SUMMARY
The US dollar has partly recovered from its sharp selloff this year. But global investors may no longer have the same appetite for the currency as before.
KEY TAKEAWAYS:
The US Dollar Index has bounced from its April lows
However, recent US policy may have damaged its longer-term standing
We see a mixed outlook for the currency when the tariff pause runs out
The Japanese yen may strengthen further versus the dollar
Investor sentiment toward the US dollar is showing some welcome signs of stabilization. Since late April, the US Dollar Index has bounced from lows of 98.28 to a high of 101.98.
(The US Dollar Index measures the greenback’s value against a basket consisting of the euro, Japanese yen, British pound, Canadian dollar, Swedish krona and Swiss franc.)
This recovery follows a more-than-8% decline from the dollar’s late-February peak. Less uncertainty about the extent of US tariffs has helped fuel the bounce.
But what lay behind the dollar’s previous weakness and what might come next?
The dollar may no longer be perceived as such a “safe haven”
Traditionally, investors have often bought US dollar assets such as Treasuries during times of economic and market stress. That has even been true when the US was at the heart of the turmoil, such as during the financial crisis that originated from the US mortgage market.
However, this has clearly not been the case this year. To begin with, the “US exceptionalism” narrative showed signs of tarnishing from early March.
Investors questioned the previously dominant view that the strength of the US economy, institutions and markets made it a more desirable destination for capital.
Doubts over whether the US would maintain its role as defensive guarantor to many of its allies, especially in Europe, were among the reasons for the shift in narrative.

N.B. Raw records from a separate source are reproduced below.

-- ==== Sys2Proof/Tests/Slice0.lean ====
section
/-! SUPPORT. The package's own tests. The expected values are those of spec 95_examples.md, by its vector names, or are
written out from the rule named; the witnesses show states that meet the hypotheses of the obligations. -/

namespace Sys2Proof.Machine

set_option Elab.async false

/-! ## Helpers -/

/-- The state an outcome goes on in. -/
def after (o : Host.Outcome State Fault Refusal) : State :=
  match o with
  | .next t => t
  | .fault f => nomatch f
  | .refused _ => State.reset

theorem exec_after (i : Instr) (s : State) : exec i s = .next (after (exec i s)) := by
  obtain ⟨b, hb⟩ := exec_next i s
  rw [hb]
  rfl

/-- The reset state with the host driving these ports. -/
def driving (p : Ports) : State := presentPorts p State.reset

/-- One step, presenting the word `w` with `A` and `B`, in a state. -/
def issueWord (w : CmdWord) (a b : Word) (s : State) : State :=
  after (step { s with inbox := [.command { s.ports with cmd := w, a := a, b := b }] })

/-- `STATUS` and `RES` after that step. -/
def seen (w : CmdWord) (a b : Word) (s : State) : BitVec 32 × Word :=
  (statusPort (issueWord w a b s), resPort (issueWord w a b s))

/-- The payload of LV2: tag 7, a read reply of 128 bytes. -/
def longPayload : Desc := { tag := 7, type := .readReply, size := 128, addr := 0x1000, dst := 0, sid := 5 }

/-- The payload of LV1: tag 1, a read request. -/
def shortPayload : Desc := { tag := 1, type := .readRequest, size := 0, addr := 0, dst := 1, sid := 0 }

/-- Stream 5 after V1 and V2: the words and window of V2, `HITS[0]` and `HITS[1]`, one escape. -/
def streamFive : StreamRecord :=
  { win := List.replicate 4 0x123456789ABCDEF0, words := 32, hits := 16 :: 15 :: List.replicate 26 0, esc := 1,
    escv := [(0x123456789ABCDEF0, 1)] }

/-- The state after V1 and V2. -/
def afterV2 : State := { State.reset with block := { State.reset.block with streams := [(5, streamFive)] } }

/-- LV2 after its step 0: the payload compressed to 32 bits and held, one filler flit sent, `NOW = 1`. -/
def heldLink : Link :=
  { linkInit defaultParams with
    now := 1
    crr := 1
    ready := [{ readyInit with long := .held }, readyInit]
    dq := { (linkInit defaultParams).dq with rp := 1, wp := 5 }
    tsq := { entry := [some { payload := longPayload, size := 32, src := 0, time := 0 }], rp := 0, wp := 1, n := 1 }
    stats := { statsInit with flitsTotal := 1, flitsFiller := 1 } }

/-- The state of LV2 after its step 0, with the stream of V1 and V2 in place of LV2's, and a short payload on `DESC_IN`. -/
def busy : State :=
  { afterV2 with
    block := { afterV2.block with up := heldLink }
    ports := { portsIdle with cmd := 0x11000000, descIn := encodeDesc shortPayload, rate := 0x00010000, a := 5 } }

/-- A state in the fatal state. -/
def stuck : State := { State.reset with block := raiseFatal .badIndex 0x01000007 State.reset.block }

/-! ## Words written out from R130 and R134: opcode, `DIR`, `RSV`, `IDX` -/

theorem test_decode_nop : decode 0b00000000000000000001001000110100#32 = .ok (.nop 0x1234) := by decide
theorem test_decode_pred : decode 0b00000001000000000000000000000110#32 = .ok (.pred 6) := by decide
theorem test_decode_match : decode 0b00000010000000000000000000001101#32 = .ok (.matchPat 13) := by decide
theorem test_decode_compress : decode 0b00000011000000000000000010000000#32 = .ok (.compress 128) := by decide
theorem test_decode_prof_read : decode 0b00000101000000001100000000000000#32 = .ok (.profRead 0xC000) := by decide
theorem test_decode_prof_global : decode 0b00000110000000000100000000000000#32 = .ok (.profGlobal 0x4000) := by decide
theorem test_decode_cat_read : decode 0b00000111000000000000000000011011#32 = .ok (.catRead 27) := by decide
theorem test_decode_win_read : decode 0b00001000000000000000000000000011#32 = .ok (.winRead 3) := by decide
theorem test_decode_link_push : decode 0b00010000100000000000000000000001#32 = .ok (.linkPush .dn 1) := by decide
theorem test_decode_link_step : decode 0b00010001000000000000000000000000#32 = .ok (.linkStep .up 0) := by decide
theorem test_decode_link_pop : decode 0b00010010100000000000000000000001#32 = .ok (.linkPop .dn 1) := by decide
theorem test_decode_link_stat : decode 0b00010011000000000000000000001100#32 = .ok (.linkStat .up 12) := by decide
theorem test_decode_link_srcstat : decode 0b00010100100000000000000000000001#32 = .ok (.linkSrcstat .dn 1) := by decide

/-- R144 (a), (b), (c), each alone. -/
theorem test_decode_illegal :
    decode 0x04000000 = .error .opcodeUnassigned ∧ decode 0x09000000 = .error .opcodeUnassigned ∧
      decode 0x15000000 = .error .opcodeUnassigned ∧ decode 0xFF000000 = .error .opcodeUnassigned ∧
      decode 0x01010000 = .error .reservedNotZero ∧ decode 0x11400000 = .error .reservedNotZero ∧
      decode 0x01800000 = .error .dirOnNonLink := by decide

theorem test_encode :
    encode (.compress 128) = 0x03000080 ∧ encode (.profRead 0x40FF) = 0x050040FF ∧
      encode (.linkPush .dn 1) = 0x10800001 ∧ encode (.linkPop .up 1) = 0x12000001 := by decide

/-! ## Well-formedness: an index one past the range of each command is refused -/

theorem test_wellFormed_smoke :
    (wellFormed defaultParams (.pred 6) = true ∧ wellFormed defaultParams (.pred 7) = false) ∧
      (wellFormed defaultParams (.matchPat 27) = true ∧ wellFormed defaultParams (.matchPat 28) = false) ∧
      (wellFormed defaultParams (.compress 128) = true ∧ wellFormed defaultParams (.compress 127) = false) ∧
      (wellFormed defaultParams (.profRead 27) = true ∧ wellFormed defaultParams (.profRead 28) = false) ∧
      (wellFormed defaultParams (.profRead 0x40FF) = true ∧ wellFormed defaultParams (.profRead 0x4100) = false) ∧
      (wellFormed defaultParams (.profGlobal 27) = true ∧ wellFormed defaultParams (.profGlobal 28) = false) ∧
      (wellFormed defaultParams (.catRead 27) = true ∧ wellFormed defaultParams (.catRead 28) = false) ∧
      (wellFormed defaultParams (.winRead 3) = true ∧ wellFormed defaultParams (.winRead 4) = false) := by
  decide +kernel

Next, US reciprocal tariffs – announced in early April – put further selling pressure on the dollar. Again, this caused investors to query the US’s future role in global trade.
The rapid, disorderly decline in the US currency that followed is concerning on at least two counts.

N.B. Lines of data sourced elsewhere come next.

-- ==== Sys2Proof/Syntax.lean ====
section
/-!
DEFINITION. The abstract syntax: one constructor of `Instr` per row of the opcode table (04 R91, 95). The encoded rows
carry the fields of their words, in ascending bit position; the steps of the other agents carry nothing: what such a
step is about (a unit, a message, a request) is plain data of the state beside it. GAP and SW (04 R77, R82) belong to
the word, not to the instruction: the decoder reports them beside it. Constructors without fields stand last.
-/
namespace Sys2Proof
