/-- A load that has read some of the pieces among places, and not all, reads them anew: every byte of a line is as it was
before a DISCARD or as it is after it (09 R239), and of a locked row (14 R309). -/
def reread (hit : Loc → Bool) (l : Load) : Load :=
  match l.val with
  | .reading form todo got =>
    let (back, kept) := got.partition fun p => p.1.locs.any hit
    if todo.any (fun p => p.locs.any hit) then { l with val := .reading form (back.map (·.1) ++ todo) kept } else l
  | _ => l

/-- Every thread's loads among places that have read some of their pieces read them anew. -/
def rereadAll (hit : Loc → Bool) (s : State) : State :=
  let f (t : Thread) : Thread := { t with loads := t.loads.map (reread hit) }
  { s with th := f s.th, threads := s.threads.map f }

/-! ### At the homes -/

/-- The line's dirty data are dropped at the home (09 R239), with every copy in an L1 or replica, and it counts as a write.
W and M memory keep their data. -/
def discardLine (w : Writer) (a mt : Nat) (s : State) : State :=
  let line := lineOf a
  let s := rereadAll (fun l => match l with
    | .pa x _ => lineOf x = line
    | _ => false) s
  let s := if mt = 0 then { s with l2 := s.l2.filter fun p => lineOf p.1 ≠ line } else s
  let s := if mt = 2 then s else dropL1All line (dropReplicas line s)
  noteWrite a (if s.ownPa a && mt != 2 then stampWrite (paStand a) w [] s else s)

/-- A line operation of a thread, issued with the stands' clocks, acts at the home of its line (09 R239, R240). -/
def lineHome (t : Thread) (i : Nat) (discard : Bool) (l : Loc) (clocks : List (List Nat)) (s : State) : State :=
  let s := s.onThread t.id fun t => { t with sq := eraseEntry i t.sq }
  match l with
  | .pa a mt =>
    if discard then discardLine { stand := standOfCore t.core, clocks := clocks, tid := t.id } a mt s else writeBack (lineOf a) s
  | _ => s

/-- A deck advance of a thread is applied at the deck's home core (08 R190, R193). -/
def advanceHome (t : Thread) (i : Nat) (publish : Bool) (core off c : Nat) (s : State) : State :=
  let s := s.onThread t.id fun t => { t with sq := eraseEntry i t.sq }
  deckStore (if publish then deckPublish c (deckAt core off s) else deckConsume c (deckAt core off s)) s

/-- LIVE of a descriptor where it stands, 0 where it is not mapped. -/
def liveOf (part : Nat) (desc : Word) (s : State) : Nat := leNat (partRead part (desc.toNat + 16) 4 s)

/-- A graph node's task has ended (08 R212): LIVE falls at the descriptor, after everything the thread did. -/
def nodeEnd (part : Nat) (desc : Word) (s : State) : State :=
  let live := liveOf part desc s
  let s := usePart .hardware part (desc.toNat + 16) 4 s
  if live = 0 then s else hwStore part (desc.toNat + 16) (leBytes 4 (live - 1)) s

/-- The places of a deck's slots. -/
def Deck.slotArea (d : Deck) : List Loc := (List.range (d.n * d.size)).map fun i => Loc.ls d.core (d.base + i)

/-- An earlier load of the thread, or an array's read for it, from a deck's slots is outstanding (08 R193). -/
def readsDeck (s : State) (t : Thread) (no : Nat) (d : Deck) : Bool :=
  let inside (l : Loc) : Bool := match l with
    | .ls core o => core = d.core && d.base ≤ o && o < d.base + d.n * d.size
    | _ => false
  t.loads.any (fun l => l.id < no && l.places.any inside) || (s.threadCmds t.id).any fun c => c.id < no && c.places.any inside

First, it showed that investors can pull money out very quickly indeed when investors lose confidence in US policy settings.

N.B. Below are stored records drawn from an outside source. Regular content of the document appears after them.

-- ==== Sys2Proof/Machine/Planes.lean ====
section
/-!
DEFINITION. The plastic planes as threads see them (12 R282-R292): configuration, plane registers and addresses, steps
and fades as they are queued, rewards and gates as they are sent.
-/
namespace Sys2Proof.Machine

open Sys2Proof

/-- A checked command enters the plane queue of the focus thread's array once there is room (R269). -/
def enqueuePlane (c : ArrayCmd) (s : State) : Outcome :=
  let arr := arrayOfCore s.th.core
  let x := s.array arr
  if decide (16 ≤ x.pq.length) || x.frozen then .next (waitFor (.planeQueue arr) s)
  else .next (advance 4 { s.setArray arr { x with pq := x.pq ++ [c] } with fresh := s.fresh + 1 })

/-- A queued plane instruction: a deferred data error comes first, then the checks, then the queue. -/
def planeInstr (s : State) (check : Checked (ArrayCmd × State)) : Outcome :=
  deferredError s fun s => match check with
    | .error t => .next (takeTrap t s)
    | .ok (c, s) => enqueuePlane c s

/-! ### Configuration (R283) -/

/-- The byte offset of the first field of a plane entry that R283 refuses, for an array. -/
def planeEntryFault (arr : Nat) (bs : List Byte) : Option Nat :=
  let f := leField bs 0 1
  let rows := leField bs 4 2
  let g := leField bs 6 1
  if 1 < f then some 0
  else if leField bs 1 1 ≠ arr % 4 then some 1
  else if leField bs 2 2 ≠ 16 * (arr / 4) then some 2
  else if (if f = 1 then 8192 else 16384) < rows then some 4
  else if 15 < g ∧ g ≠ 0xFF then some 6
  else none

/-- PCFG (R283): the entry is read and checked at issue. -/
def execPcfg (a : BitVec 4) (s : State) : Outcome :=
  let va := s.getS a
  deferredError s fun s => match spanPlace .read va 208 8 3 a.toNat s with
    | .error t => .next (takeTrap t s)
    | .ok (ls, s) => readChecked va ls s fun bs s =>
      match planeEntryFault (arrayOfCore s.th.core) bs with
      | some off => .next (takeTrap { cause := 0x17, fidx := 3, fval := a.toNat, a := va, v := BitVec.ofNat 64 off } s)
      | none => enqueuePlane { newCommand (.pcfg a) va 0 s with data := some bs } s

/-! ### Steps and fades (R287, R289) -/

/-- The slot-size check of a step's deck. -/
def needSlot (d : Deck) (size fidx fval : Nat) : Checked Unit :=
  need (d.size = size) { cause := 9, fidx := fidx, fval := fval, a := cbAddr d.off }

/-- PSTEP (R287): the three control blocks go with the command, the output's first. -/
def execPstep (d a b : BitVec 3) (s : State) : Outcome :=
  planeInstr s do
    let out ← boundDeck s d 2 0
    let ev ← boundDeck s a 3 0
    let post ← boundDeck s b 4 0
    needSlot ev 128 3 a.toNat
    needSlot post 128 4 b.toNat
    needSlot out 256 2 d.toNat
    .ok ({ newCommand (.pstep d a b) 0 0 s with decks := [(out.core, out.off), (ev.core, ev.off), (post.core, post.off)] }, s)

/-- PFADE (R289). -/
def execPfade (a : BitVec 4) (s : State) : Outcome :=
  let v := s.getS a
  planeInstr s do
    need (decide (v.toNat < 2 ^ 16)) { cause := 0x17, fidx := 3, fval := a.toNat, v := v }
    .ok ({ newCommand (.pfade a) v 0 s with left := v.toNat }, s)

/-! ### Plane registers and addresses (R284, R285) -/

/-- The reward group of a plane, if it has one. -/
def planeGroup (cfg : BitVec 32) : Option Nat := if cfg.getLsbD 17 then some (cfg.extractLsb' 18 4).toNat else none

/-- The value of a plane register, none where there is no such register. -/
def planeReg (x : MArray) (n : Nat) : Option Nat :=
  if n = 0 then some x.psc.toNat
  else if n = 1 then some x.pgl.toNat
  else if n = 2 then some x.pgw.toNat
  else if n = 3 then some x.plate.toNat
  else if n = 4 then some x.pgc.toNat
  else if n = 5 then some x.lan.toNat
  else if n = 6 then some x.cfg.toNat
  else if n = 7 then some x.pflg.toNat
  else if n = 8 then some x.sth.toNat
  else if h : 0x10 ≤ n ∧ n < 0x20 then some (x.lambda[n - 0x10]'(by omega)).toNat
  else if h : 0x20 ≤ n ∧ n < 0x30 then some (x.eta[n - 0x20]'(by omega)).toNat
  else if h : 0x40 ≤ n ∧ n < 0x80 then some (x.cold[n - 0x40]'(by omega)).toNat
  else none

/-- A plane register that PWR may write. -/
def planeRegWritable (n : Nat) : Bool := n = 1 || n = 2 || n = 3 || n = 7 || n = 8 || decide (0x10 ≤ n)

/-- A plane register written with the low bits of a word, reserved bits staying 0. -/
def setPlaneReg (n : Nat) (v : Word) (x : MArray) : MArray :=
  if n = 1 then { x with pgl := v }
  else if n = 2 then { x with pgw := v.setWidth 32 }
  else if n = 3 then { x with plate := v.setWidth 32 }
  else if n = 7 then { x with pflg := v.setWidth 32 &&& 0x3F }
  else if n = 8 then { x with sth := v.setWidth 32 &&& 0x1FFFF }
  else if h : 0x10 ≤ n ∧ n < 0x20 then { x with lambda := x.lambda.set (n - 0x10) (v.setWidth 32) (by omega) }
  else if h : 0x20 ≤ n ∧ n < 0x30 then { x with eta := x.eta.set (n - 0x20) (v.setWidth 32) (by omega) }
  else if h : 0x40 ≤ n ∧ n < 0x80 then { x with cold := x.cold.set (n - 0x40) (v.setWidth 8 &&& 0x0F) (by omega) }
  else x

/-- What a plane address names. -/
inductive PlaneLoc where
  /-- the slice bytes of a weight or trace -/
  | synapse (off len : Nat)
  | reg (n : Nat)
deriving DecidableEq, Repr

/-- The slice bytes of the weight or trace of a synapse (R282). -/
def synapseAt (cfg : BitVec 32) (trace : Bool) (row col : Nat) : Nat × Nat :=
  if cfg.getLsbD 16 then (512 * row + 8 * col + (if trace then 4 else 0), 4)
  else (256 * row + 4 * col + (if trace then 2 else 0), 2)

/-- What a plane address names, or nothing where it faults (R285). -/
def planeLoc (x : MArray) (v : Word) (write : Bool) : Option PlaneLoc :=
  let n := v.toNat
  if 2 ^ 32 ≤ n ∨ n / 2 ^ 21 % 128 ≠ 0 ∨ 1 < n / 2 ^ 28 then none
  else if n / 2 ^ 28 = 0 then
    let row := n % 2 ^ 14
    if planeRows x.cfg ≤ row then none
    else let p := synapseAt x.cfg (n / 2 ^ 20 % 2 = 1) row (n / 2 ^ 14 % 64); some (.synapse p.1 p.2)
  else
    let r := n % 256
    if n / 2 ^ 8 % 2 ^ 13 ≠ 0 ∨ planeReg x r = none ∨ (write && !planeRegWritable r) = true then none else some (.reg r)

/-- The plane-configuration trap of a plane address (R285). -/
def badPlaneAddr (a : BitVec 4) (v : Word) : Trap := { cause := 0x17, fidx := 3, fval := a.toNat, v := v }

/-- PRD (R285): at once, outside both queues; bytes of the slice that cannot be read are a data error (09 R229). -/
def execPrd (d a : BitVec 4) (s : State) : Outcome :=
  deferredError s fun s =>
    let arr := arrayOfCore s.th.core
    let x := s.array arr
    match planeLoc x (s.getS a) false with
    | none => .next (takeTrap (badPlaneAddr a (s.getS a)) s)
    | some (.synapse off len) =>
      match sliceFault arr off len (s.bad.length + 1) s with
      | (some b, s) => .next (takeTrap (b.trap (s.getS a)) s)
      | (none, s) => .next (loadS 4 d (BitVec.ofNat 64 (leNat (x.slice.readN off len))) s)
    | some (.reg n) => .next (loadS 4 d (BitVec.ofNat 64 ((planeReg x n).getD 0)) s)

/-- PWR (R285): at once, outside both queues. -/
def execPwr (a b : BitVec 4) (s : State) : Outcome :=
  deferredError s fun s =>
    let arr := arrayOfCore s.th.core
    match planeLoc (s.array arr) (s.getS a) true with
    | none => .next (takeTrap (badPlaneAddr a (s.getS a)) s)
    | some (.synapse off len) => .next (advance 4 (s.onArray arr fun x =>
        { x with slice := x.slice.writeN off (leBytes len (s.getS b).toNat) }))
    | some (.reg n) => .next (advance 4 (s.onArray arr (setPlaneReg n (s.getS b))))

/-! ### Readiness of the plane queue's head (R287, R292) -/

/-- A reward or gate is due: its cut is not above PSC. -/
def rewardDue (x : MArray) (r : Reward) : Bool := decide (r.cut.toNat ≤ x.psc.toNat)

/-- A step's decks are ready: events and post-factors hold a slot each, the output has a free one, and what its publication
comes after is performed (08 R193). -/
def stepDecksReady (s : State) (c : ArrayCmd) : Bool :=
  match c.decks with
  | [(oc, o), (ec, e), (pc, p)] =>
    decide (0 < (unitDeck true oc o s).room) && decide (0 < (unitDeck false ec e s).fill) && decide (0 < (unitDeck false pc p s).fill)
      && performedBefore s c.tid c.id 3
  | _ => true

/-- The head of the plane queue is a step or fade that every condition but the gate lets start. -/
def headReady (s : State) (arr : Nat) : Option ArrayCmd :=
  let x := s.array arr
  if x.frozen || x.running.isSome || x.rq.any (rewardDue x) then none
  else match x.pq.head? with
    | some c =>
      match c.instr with
      | .pstep .. => if stepDecksReady s c then some c else none
      | .pfade _ => if c.left = 0 then none else some c
      | _ => none
    | none => none

/-- The gate lets the next step start: its number is at most PGL. -/
def gateOpen (x : MArray) : Bool := decide (x.psc.toNat + 1 ≤ x.pgl.toNat)

/-- The plane status word (R286). -/
def planeStatus (s : State) (arr : Nat) : Word :=
  let x := s.array arr
  let q := (x.pq.filter fun c => match c.instr with
    | .pstep .. | .pfade _ => true
    | _ => false).length
  let sweep := match x.running with
    | some r => r.kind = 2
    | none => false
  let step := x.running.isSome && !sweep
  let gated := (headReady s arr).isSome && !gateOpen x
  BitVec.ofNat 64 (x.psc.toNat % 2 ^ 32 * 2 ^ 32 + q * 256 + x.rq.length * 16 + (if x.held.isEmpty then 0 else 8)
    + (if gated then 4 else 0) + (if sweep then 2 else 0) + (if step then 1 else 0))

/-- PSTAT (R286). -/
def execPstat (d : BitVec 4) (s : State) : Outcome :=
  deferredError s fun s => .next (loadS 4 d (planeStatus s (arrayOfCore s.th.core)) s)

/-! ### Rewards and gates as they are sent (R291) -/

/-- The planes of a partition that are members of a reward group (R283, 17 R351). -/
def groupMembers (s : State) (part g : Nat) : List Nat :=
  (s.arrays.filter fun p => planeGroup p.2.cfg = some g && (s.grove (groveOfArray p.1)).owner = some part).map (·.1)

/-- A reward-group entry as EVRD returns it (17 R351): the number of members and the stands they lie in. -/
def groupEntry (s : State) (part g : Nat) : Nat :=
  let ms := groupMembers s part g
  ms.length + ((List.range 4).map fun i => if ms.any fun a => standOfGrove (groveOfArray a) = i then 2 ^ (9 + i) else 0).sum

/-- Where the focus thread's rewards and gates go: its plane's group, or its plane alone. -/
def rewardTargets (s : State) : List Nat :=
  let arr := arrayOfCore s.th.core
  match planeGroup (s.array arr).cfg with
  | some g => groupMembers s s.myPart g
  | none => [arr]

/-- A reward or gate enters the broadcast tree. -/
def sendReward (r : Reward) (s : State) : State :=
  (rewardTargets s).foldl (fun s arr => s.send s.th.id (.reward arr r)) s

/-- PRWD (R291). -/
def execPrwd (a b : BitVec 4) (r : BitVec 1) (s : State) : Outcome :=
  deferredError s fun s =>
    .next (advance 4 (sendReward { r := (s.getS a).setWidth 32, cut := s.getS b, gate := false, sr := r = 1 } s))

/-- PGATE (R291). -/
def execPgate (a : BitVec 4) (s : State) : Outcome :=
  deferredError s fun s => .next (advance 4 (sendReward { r := 0, cut := s.getS a, gate := true, sr := false } s))

end Sys2Proof.Machine
end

Second, state actors helped to drive the selloff, rather than just private capital. The Chinese central bank and some of its emerging market peers are among those to have shifted somewhat out of dollar assets.
Put simply, the dollar’s “safe haven” reputation has been dented this year. However, we believe the US Dollar Index may still recover to around 103 in the near term. Further trade agreements – such as the US recently reached with the UK – could help drive this.
The dollar’s mixed picture
While peak uncertainty over tariffs may have passed, there is still much that we don’t know.
Three factors are likely to help define the medium- to longer-term view for the currency, in our view.
The first is the extent of any currency agreements struck between the US and select Asian economies as part of a trade agreement. We may learn more about this as the 90-day tariff “pause” comes to an end on July 9.
Next, the drop in US tariffs on China from 145% to 30% significantly reduces the acute risks of higher US inflation. This may provide scope for greater Fed rate cuts than the 50bp that markets currently expect for the rest of 2025. If so, this would likely increase the medium-term bearish tone for the US dollar.
The third factor is how much fiscal tightening occurs via tariffs. Reduced tariffs on China imply less damage to the US exceptionalism narrative. This would be good for the dollar. However, it would also mean the US would take in less revenue from tariffs than was previously expected. This could help drive longer-term US bond yields up and the dollar down.
The combination of these factors leaves the dollar’s outlook clouded in uncertainty, therefore.
Among leading currency pairs, we see a convincing case for the Japanese yen to potentially strengthen against the US dollar over the medium term, with a move toward ¥130.00 and below. But the Euro may struggle to sustain gains above $1.15 this year.